When stars are young, they're usually surrounded by a cloud of cosmic gas and dust left over from when it formed. This dense ring, called a protoplanetary disk, is actually where planets themselves are born, as all that matter slowly combines together into spherical worlds over millions of years.

But how big a physical scale are we talking here? Well, we've now got a better idea than ever, with astronomers figuring out how to measure the distance between a star and its surrounding protoplanetary disk for the first time, using a method called 'light echoes'.

"Understanding protoplanetary disks can help us understand some of the mysteries about exoplanets, the planets in solar systems outside our own," said astronomer Huan Meng from the University of Arizona. "We want to know how planets form and why we find large planets called 'hot Jupiters' close to their stars."

So how did they do it? After all, the star in question – a 'baby' star called YLW 16B, at only about 1 million years old – isn't exactly nearby. At a distance of 400 light-years from Earth, YLW 16B is a long, long way away, and has about the same mass as the Sun, despite being much younger (the Sun is approximately 4.6 billion years old).

To gauge the distance between YLW 16B and the stardust around it, the team used data from NASA's Spitzer Space Telescope and four ground-based telescopes in Arizona, Chile, and Mexico.

Using a technique called photo-reverberation (aka light echoes) to measure the travel time of light, the researchers performed a comparison: measuring the difference between the amount of time it took for light to travel from YLW 16B directly to Earth, versus the time it took for light from YLW 16B to bounce off the inner edge of protoplanetary disk and then get here.

Since the speed of light is itself a constant, that short gap in time – about 74 seconds – let them calculate the distance between the star and its surroundings. It turns out that YLW 16B is approximately 0.08 astronomical units from its protoplanetary disk, which is around 8 percent of the distance between Earth and the Sun (which equals about 12 million kilometres or 7.5 million miles, if that helps).

For the method to work, the astronomers needed to find a star with variable emission, with brightness noticeably changing at different times, unlike the steady and therefore less-traceable glow of our Sun.
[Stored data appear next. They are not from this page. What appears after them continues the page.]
/-- 41_arith_logic.md R133 and 10_state.md R33: SUB: difference modulo 65536, C the borrow, V the signed overflow, Z and S of the
result (decisions D10 and D11, log 27). -/
def Obligations.SubEffect : Prop :=
  ∀ (rd : Reg) (ea : EA) (s : State) (a b : Word), readReg s rd = .ok a → operand s ea = .ok b →
    ∃ t, exec (.sub rd ea) s = .next t ∧ RegsAfterWrite rd (BitVec.ofInt 16 ((a.toNat : Int) - b.toNat)) s t ∧
      ResultFlags (BitVec.ofInt 16 ((a.toNat : Int) - b.toNat)) s t ∧
      t.flag.c = decide (a.toNat < b.toNat) ∧
      t.flag.v = decide (a.toInt - b.toInt < -32768 ∨ 32767 < a.toInt - b.toInt) ∧
      t.pc = nextPc (.sub rd ea) s ∧ MemKept s t ∧ RestKept s t

/-- 41_arith_logic.md R134: CMP sets the flags of the subtraction and writes no register (decision D11, log 27). -/
def Obligations.CmpEffect : Prop :=
  ∀ (rd : Reg) (ea : EA) (s : State) (a b : Word), readReg s rd = .ok a → operand s ea = .ok b →
    ∃ t, exec (.cmp rd ea) s = .next t ∧ RegsKept s t ∧
      t.flag.z = decide (a = b) ∧ t.flag.s = (BitVec.ofInt 16 ((a.toNat : Int) - b.toNat)).getLsbD 15 ∧
      t.flag.c = decide (a.toNat < b.toNat) ∧
      t.flag.v = decide (a.toInt - b.toInt < -32768 ∨ 32767 < a.toInt - b.toInt) ∧
      SystemFlagsKept s t ∧ t.pc = nextPc (.cmp rd ea) s ∧ MemKept s t ∧ RestKept s t

/-- 10_state.md R33 and 41_arith_logic.md R134: after CMP the ten jumps of the comparison table select by the relation of the signed
or unsigned operands: each, in the state CMP leaves, goes to its target exactly when its relation holds. -/
def Obligations.ComparisonTable : Prop :=
  ∀ (rd : Reg) (ea : EA) (s t : State) (a b target : Word) (j : JumpEA),
    readReg s rd = .ok a → operand s ea = .ok b → exec (.cmp rd ea) s = .next t → jumpTarget t j = .ok target →
      GoesTo (.jgt j) t (if b.toInt < a.toInt then target else nextPc (.jgt j) t) ∧
      GoesTo (.jge j) t (if b.toInt ≤ a.toInt then target else nextPc (.jge j) t) ∧
      GoesTo (.jle j) t (if a.toInt ≤ b.toInt then target else nextPc (.jle j) t) ∧
      GoesTo (.jlt j) t (if a.toInt < b.toInt then target else nextPc (.jlt j) t) ∧
      GoesTo (.jhi j) t (if b.toNat < a.toNat then target else nextPc (.jhi j) t) ∧
      GoesTo (.jnc j) t (if b.toNat ≤ a.toNat then target else nextPc (.jnc j) t) ∧
      GoesTo (.jls j) t (if a.toNat ≤ b.toNat then target else nextPc (.jls j) t) ∧
      GoesTo (.jc j) t (if a.toNat < b.toNat then target else nextPc (.jc j) t) ∧
      GoesTo (.jz j) t (if a = b then target else nextPc (.jz j) t) ∧
      GoesTo (.jnz j) t (if a ≠ b then target else nextPc (.jnz j) t)

/-- 41_arith_logic.md R135 to R138 and 42_mul_div.md R141: AND, OR, XOR, ADDS and MUL: the result in Rd, Z and S of it, nothing else
but PC changed; C and V are free (decisions D11 and D12, log 27 and log 10). -/
def Obligations.LogicAndMulEffect : Prop :=
  ∀ (rd : Reg) (ea : EA) (s : State) (a b : Word), readReg s rd = .ok a → operand s ea = .ok b →
    SingleResult (.and rd ea) rd (a &&& b) s ∧ SingleResult (.or rd ea) rd (a ||| b) s ∧
      SingleResult (.xor rd ea) rd (a ^^^ b) s ∧
      SingleResult (.adds rd ea) rd (BitVec.ofNat 16 (a.toNat + 2 * b.toNat)) s ∧
      SingleResult (.mul rd ea) rd (BitVec.ofNat 16 (a.toNat * b.toNat)) s

/-- 42_mul_div.md R142 and R143: DIV and MOD by a divisor that is not zero complete with a function of the two operands, which on
operands below 8000h is the quotient and the remainder (decision D13, log 11; flags D11 and D12, log 27). -/
def Obligations.DivModEffect : Prop :=
  ∃ quot rem : Word → Word → Word,
    (∀ a b : Word, a.toNat < 0x8000 → b.toNat < 0x8000 → b ≠ 0#16 →
      (quot a b).toNat = a.toNat / b.toNat ∧ (rem a b).toNat = a.toNat % b.toNat) ∧
    ∀ (rd : Reg) (ea : EA) (s : State) (a b : Word), readReg s rd = .ok a → operand s ea = .ok b → b ≠ 0#16 →
      SingleResult (.div rd ea) rd (quot a b) s ∧ SingleResult (.mod rd ea) rd (rem a b) s

/-- 42_mul_div.md R144 and R145: MULL writes the low word of the product to Rd and a function of the operands to Rd+1, which on
operands below 8000h is the high word; all four condition flags are free (decisions D12, D13, D14, logs 10, 11 and 37). -/
def Obligations.MullEffect : Prop :=
  ∃ highFn : Word → Word → Word,
    (∀ a b : Word, a.toNat < 0x8000 → b.toNat < 0x8000 → (highFn a b).toNat = a.toNat * b.toNat / 65536) ∧
    ∀ (lo hi : Fin 13) (ea : EA) (s : State) (b : Word), lo.val % 2 = 0 → lo.val ≤ 10 → hi.val = lo.val + 1 →
      operand s ea = .ok b →
      ∃ t, exec (.mull (.g lo) ea) s = .next t ∧
        PairAfterWrite lo hi (BitVec.ofNat 16 (s.gr[lo].toNat * b.toNat)) (highFn s.gr[lo] b) s t ∧
        SystemFlagsKept s t ∧ t.pc = nextPc (.mull (.g lo) ea) s ∧ MemKept s t ∧ RestKept s t

/-- 42_mul_div.md R144 and R146: DIVL by a divisor that is not zero writes a quotient to Rd and a remainder to Rd+1, functions of
the pair as it stood and the divisor, fixed where the quotient is at most 7FFFh; all four condition flags are free (decisions D12,
D14, D40, logs 10, 11 and 37). -/
def Obligations.DivlEffect : Prop :=
  ∃ quot rem : BitVec 32 → Word → Word,
    (∀ (d : BitVec 32) (b : Word), d.toNat < 0x80000000 → b.toNat < 0x8000 → b ≠ 0#16 → d.toNat / b.toNat ≤ 0x7FFF →
      (quot d b).toNat = d.toNat / b.toNat ∧ (rem d b).toNat = d.toNat % b.toNat) ∧
    ∀ (lo hi : Fin 13) (ea : EA) (s : State) (b : Word), lo.val % 2 = 0 → lo.val ≤ 10 → hi.val = lo.val + 1 →
      operand s ea = .ok b → b ≠ 0#16 →
      ∃ t, exec (.divl (.g lo) ea) s = .next t ∧
        PairAfterWrite lo hi (quot (s.gr[hi] ++ s.gr[lo]) b) (rem (s.gr[hi] ++ s.gr[lo]) b) s t ∧
        SystemFlagsKept s t ∧ t.pc = nextPc (.divl (.g lo) ea) s ∧ MemKept s t ∧ RestKept s t

/-- 42_mul_div.md R146, corner cases: DIVL undoes MULL: with both operands below 8000h and the second not zero, MULL and then DIVL
with the same operand give Rd back and leave 0000h in Rd+1 (decisions D13, D14 and D40, logs 11 and 37). -/
def Obligations.DivlUndoesMull : Prop :=
  ∀ (lo hi : Fin 13) (ea ea' : EA) (s t : State) (b : Word), lo.val % 2 = 0 → lo.val ≤ 10 → hi.val = lo.val + 1 →
    s.gr[lo].toNat < 0x8000 → b.toNat < 0x8000 → b ≠ 0#16 → operand s ea = .ok b →
    exec (.mull (.g lo) ea) s = .next t → operand t ea' = .ok b →
    ∃ u, exec (.divl (.g lo) ea') t = .next u ∧ PairAfterWrite lo hi s.gr[lo] 0#16 s u

/-- 43_shift.md R150 to R155: a shift by n = 0 to 15 gives a * 2^n modulo 65536 for SHLA and SHLL, the floor of the signed a / 2^n
for SHRA and of the unsigned for SHRL; a longer shift completes too, with a function of the operands (decision D16, log 12); at
every count SHLA and SHLL have one and the same result; Z and S of the result (decisions D11 and D12, log 27). -/
def Obligations.ShiftEffect : Prop :=
  ∃ left rightArith rightLogical : Word → Word → Word,
    (∀ a b : Word, b.toNat ≤ 15 →
      left a b = BitVec.ofNat 16 (a.toNat * 2 ^ b.toNat) ∧ (rightArith a b).toInt = a.toInt / (2 ^ b.toNat : Nat) ∧
        (rightLogical a b).toNat = a.toNat / 2 ^ b.toNat) ∧
    ∀ (rd : Reg) (ea : EA) (s : State) (a b : Word), readReg s rd = .ok a → operand s ea = .ok b →
      SingleResult (.shla rd ea) rd (left a b) s ∧ SingleResult (.shll rd ea) rd (left a b) s ∧
        SingleResult (.shra rd ea) rd (rightArith a b) s ∧ SingleResult (.shrl rd ea) rd (rightLogical a b) s

/-! ### Jumps and CALL -/

/-- 44_jump_call.md R161 to R168: JZ, JC, JM, JO, JGT, JGE, JLE, JLT: the words with condition digit 0h to 7h are these jumps, each
goes to its target exactly when its condition of V, C, S, Z holds and to npc otherwise, and changes nothing else; none can stop. -/
def Obligations.ConditionalJumpsLow : Prop :=
  (∀ (c : Fin 8) (mk : JumpEA → Instr),
      [Instr.jz, Instr.jc, Instr.jm, Instr.jo, Instr.jgt, Instr.jge, Instr.jle, Instr.jlt][c.val]? = some mk →
      ∀ (d : Word) (rx : Nibble), rx ≠ 15#4 →
        decodeWords (packWord 0xA0#8 (BitVec.ofNat 4 c.val) 0#4) d = .ok (mk (.drct d)) ∧
          decodeWords (packWord 0xA1#8 (BitVec.ofNat 4 c.val) rx) d = .ok (mk (.idx d (.ofNum rx))) ∧
          decodeWords (packWord 0xA6#8 (BitVec.ofNat 4 c.val) rx) d = .ok (mk (.indr (.ofNum rx)))) ∧
    ∀ (s : State) (ea : JumpEA), ea.usesPc = false → ∃ target, jumpTarget s ea = .ok target ∧
      GoesTo (.jz ea) s (if s.flag.z = true then target else nextPc (.jz ea) s) ∧
      GoesTo (.jc ea) s (if s.flag.c = true then target else nextPc (.jc ea) s) ∧
      GoesTo (.jm ea) s (if s.flag.s = true then target else nextPc (.jm ea) s) ∧
      GoesTo (.jo ea) s (if s.flag.v = true then target else nextPc (.jo ea) s) ∧
      GoesTo (.jgt ea) s (if ¬ (s.flag.z = true ∨ s.flag.s ≠ s.flag.v) then target else nextPc (.jgt ea) s) ∧
      GoesTo (.jge ea) s (if ¬ (s.flag.s ≠ s.flag.v) then target else nextPc (.jge ea) s) ∧
      GoesTo (.jle ea) s (if s.flag.z = true ∨ s.flag.s ≠ s.flag.v then target else nextPc (.jle ea) s) ∧
      GoesTo (.jlt ea) s (if s.flag.s ≠ s.flag.v then target else nextPc (.jlt ea) s)

/-- 44_jump_call.md R169 to R175: JNZ, JNC, JNM, JNO, JHI, JLS and JMP: the words with condition digits 8h to Ch, Eh and Fh are
these jumps, each goes to its target exactly when its condition holds (JMP always) and to npc otherwise, and changes nothing else. -/
def Obligations.ConditionalJumpsHigh : Prop :=
  (∀ (c : Fin 16) (mk : JumpEA → Instr),
      [none, none, none, none, none, none, none, none, some Instr.jnz, some Instr.jnc, some Instr.jnm, some Instr.jno,
        some Instr.jhi, none, some Instr.jls, some Instr.jmp][c.val]? = some (some mk) →
      ∀ (d : Word) (rx : Nibble), rx ≠ 15#4 →
        decodeWords (packWord 0xA0#8 (BitVec.ofNat 4 c.val) 0#4) d = .ok (mk (.drct d)) ∧
          decodeWords (packWord 0xA1#8 (BitVec.ofNat 4 c.val) rx) d = .ok (mk (.idx d (.ofNum rx))) ∧
          decodeWords (packWord 0xA6#8 (BitVec.ofNat 4 c.val) rx) d = .ok (mk (.indr (.ofNum rx)))) ∧
    ∀ (s : State) (ea : JumpEA), ea.usesPc = false → ∃ target, jumpTarget s ea = .ok target ∧
      GoesTo (.jnz ea) s (if s.flag.z = false then target else nextPc (.jnz ea) s) ∧
      GoesTo (.jnc ea) s (if s.flag.c = false then target else nextPc (.jnc ea) s) ∧
      GoesTo (.jnm ea) s (if s.flag.s = false then target else nextPc (.jnm ea) s) ∧
      GoesTo (.jno ea) s (if s.flag.v = false then target else nextPc (.jno ea) s) ∧
      GoesTo (.jhi ea) s (if ¬ (s.flag.z = true ∨ s.flag.c = true) then target else nextPc (.jhi ea) s) ∧
      GoesTo (.jls ea) s (if s.flag.z = true ∨ s.flag.c = true then target else nextPc (.jls ea) s) ∧
      GoesTo (.jmp ea) s target

/-- 44_jump_call.md R176: CALL pushes npc on the stack P selects and goes to the target, taken from the registers as they stood
(decisions D8 and D9, log 20). -/
def Obligations.CallEffect : Prop :=
  ∀ (ea : JumpEA) (s : State) (target : Word), jumpTarget s ea = .ok target →
    WordWritable s .stack (s.sp - 2#16) →
    ∃ t, exec (.call ea) s = .next t ∧ PushEffect (nextPc (.call ea) s) s t ∧ t.pc = target ∧ t.flag = s.flag ∧ RestKept s t

/-- 44_jump_call.md R176 and 46_stack_return.md R186 to R188: POP directly after PUSH of the same register restores the register and
the stack pointer, and RET directly after CALL continues after the CALL with every register as before, when the pushed word does not
lie in the display region, whose even bytes hold nothing (decisions D8 and D9, log 20). Premise: the privilege check lets PUSH,
POP and RET run (60_exceptions.md R216). -/
def Obligations.PopUndoesPush : Prop :=
  ∀ (s t : State), WordAllowed s .stack (s.sp - 2#16) → regionOf (s.sp - 2#16).toNat ≠ .attrib →
    (∀ rd : Reg, privAllowed (.push rd) s = true → privAllowed (.pop rd) s = true → exec (.push rd) s = .next t →
      ∃ u, exec (.pop rd) t = .next u ∧ RegsKept s u ∧ u.flag = s.flag ∧ MemKept t u ∧ RestKept s u) ∧
    (∀ ea : JumpEA, privAllowed .ret s = true → exec (.call ea) s = .next t →
      ∃ u, exec .ret t = .next u ∧ RegsKept s u ∧ u.pc = nextPc (.call ea) s ∧ u.flag = s.flag ∧ MemKept t u ∧ RestKept s u)

/-! ### IN and OUT -/

/-- 45_io.md R181, 20_memory.md R66, 60_exceptions.md R222: where the privilege check lets it run (R216, R217: decisions D21 and
D22, logs 6 and 33) and the address is one of the map, IN makes one read of the mode's width, whose bytes are 00h at the "00H"
addresses and elsewhere an oracle's answer to the I/O history, puts it, a byte zero-extended (decision D6, log 28), in Rd and
changes nothing else but PC (decisions D34 and D36, log 14). -/
def Obligations.InEffect : Prop :=
  ∃ oracle : List IoEvent → Word → Byte, ∀ (rd : Reg) (ea : PortEA) (s : State) (port : Word),
    privAllowed (.inp rd ea) s = true → rd ≠ .pc → portAddr s ea = .ok port → IoAddressable (PortEA.width ea) port →
    ∃ t v, exec (.inp rd ea) s = .next t ∧ RegsAfterWrite rd v s t ∧
      (PortEA.width ea = .word → v = (if ioZeroByte port = true then 0#8 else oracle s.ioLog port) ++
        (if ioZeroByte (port + 1#16) = true then 0#8 else oracle s.ioLog (port + 1#16))) ∧
      (PortEA.width ea = .byte → v.toNat = (if ioZeroByte port = true then 0#8 else oracle s.ioLog port).toNat) ∧
      t.ioLog = s.ioLog ++ [.read port (PortEA.width ea) v] ∧ t.flag = s.flag ∧ t.pc = nextPc (.inp rd ea) s ∧ MemKept s t ∧
      t.halted = s.halted ∧ t.irq = s.irq ∧ t.lowerLimit = s.lowerLimit ∧ t.upperLimit = s.upperLimit ∧ t.tick = s.tick ∧
      t.params = s.params

/-- 45_io.md R182, 20_memory.md R66, 60_exceptions.md R222 and R228: where the privilege check lets it run (R216, R217: decisions
D21 and D22, logs 6 and 33) and the address is a writable port of the map, OUT makes one write of the mode's width, an event of the
I/O history with the value that reaches the port, a byte OUT with Rd's bits 7:0 (decision D6, log 28), and changes nothing else but
PC and, at F4h to F7h, a limit register (decisions D34 and D36, logs 14, 15 and 16). -/
def Obligations.OutEffect : Prop :=
  ∀ (rd : Reg) (ea : PortEA) (s : State) (port v : Word), privAllowed (.outp rd ea) s = true → readReg s rd = .ok v →
    portAddr s ea = .ok port → IoAddressable (PortEA.width ea) port → ioHitsReadOnly (PortEA.width ea) port = false →
    ∃ t, exec (.outp rd ea) s = .next t ∧
      t.ioLog = s.ioLog ++ [.write port (PortEA.width ea)
        (if PortEA.width ea = .byte ∨ ioZeroByte port = true then v &&& 0x00FF#16 else v)] ∧
      RegsKept s t ∧ t.flag = s.flag ∧ t.pc = nextPc (.outp rd ea) s ∧ MemKept s t ∧ t.halted = s.halted ∧ t.irq = s.irq ∧
      t.tick = s.tick ∧ t.params = s.params ∧ (port ≠ 0xF4#16 → port ≠ 0xF5#16 → t.lowerLimit = s.lowerLimit) ∧
      (port ≠ 0xF6#16 → port ≠ 0xF7#16 → t.upperLimit = s.upperLimit)

/-- 60_exceptions.md R228: a 16-bit OUT to F4h or F6h, where the privilege check lets it run (decisions D21 and D22, logs 6 and 33),
sets the lower or the upper limit and not the other; these are the two values MEM_PROTECT reads in the check of every access; a
16-bit IN from the two ports answers what an oracle gives for the I/O history and the address (R222: decision D36; the model's
choice, log 14). -/
def Obligations.LimitRegisters : Prop :=
  (∀ (rd : Reg) (ea : PortEA) (s : State) (v : Word), privAllowed (.outp rd ea) s = true → readReg s rd = .ok v →
      PortEA.width ea = .word →
      (portAddr s ea = .ok 0xF4#16 →
        ∃ t, exec (.outp rd ea) s = .next t ∧ t.lowerLimit = v ∧ t.upperLimit = s.upperLimit) ∧
      (portAddr s ea = .ok 0xF6#16 →
        ∃ t, exec (.outp rd ea) s = .next t ∧ t.upperLimit = v ∧ t.lowerLimit = s.lowerLimit)) ∧
    (∀ (s : State) (k : AccessKind) (a : Word), denied s k a = memProtect s.params.memProtect s.flag.p k a s.lowerLimit s.upperLimit) ∧
    ∃ oracle : List IoEvent → Word → Byte, ∀ (rd : Reg) (ea : PortEA) (s : State) (port : Word),
      privAllowed (.inp rd ea) s = true → rd ≠ .pc → PortEA.width ea = .word → portAddr s ea = .ok port →
      port = 0xF4#16 ∨ port = 0xF6#16 →
      ∃ t, exec (.inp rd ea) s = .next t ∧ RegsAfterWrite rd (oracle s.ioLog port ++ oracle s.ioLog (port + 1#16)) s t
Young stars often demonstrate this unevenness, and YLW 16B turned out to be a suitable candidate.

YLW 16B's own particular stats aren't of particular importance to the team, but the star turned out to be a great test case for this new way of measuring star-to-disk distances, and one which the team thinks could prove more reliable than the previous astronomical method, called interferometry.

"Knowing the exact position of the inner boundary of a protoplanetary disk is important to anyone who wants to understand planet evolution," says Meng.

The findings will be published in the Astrophysical Journal.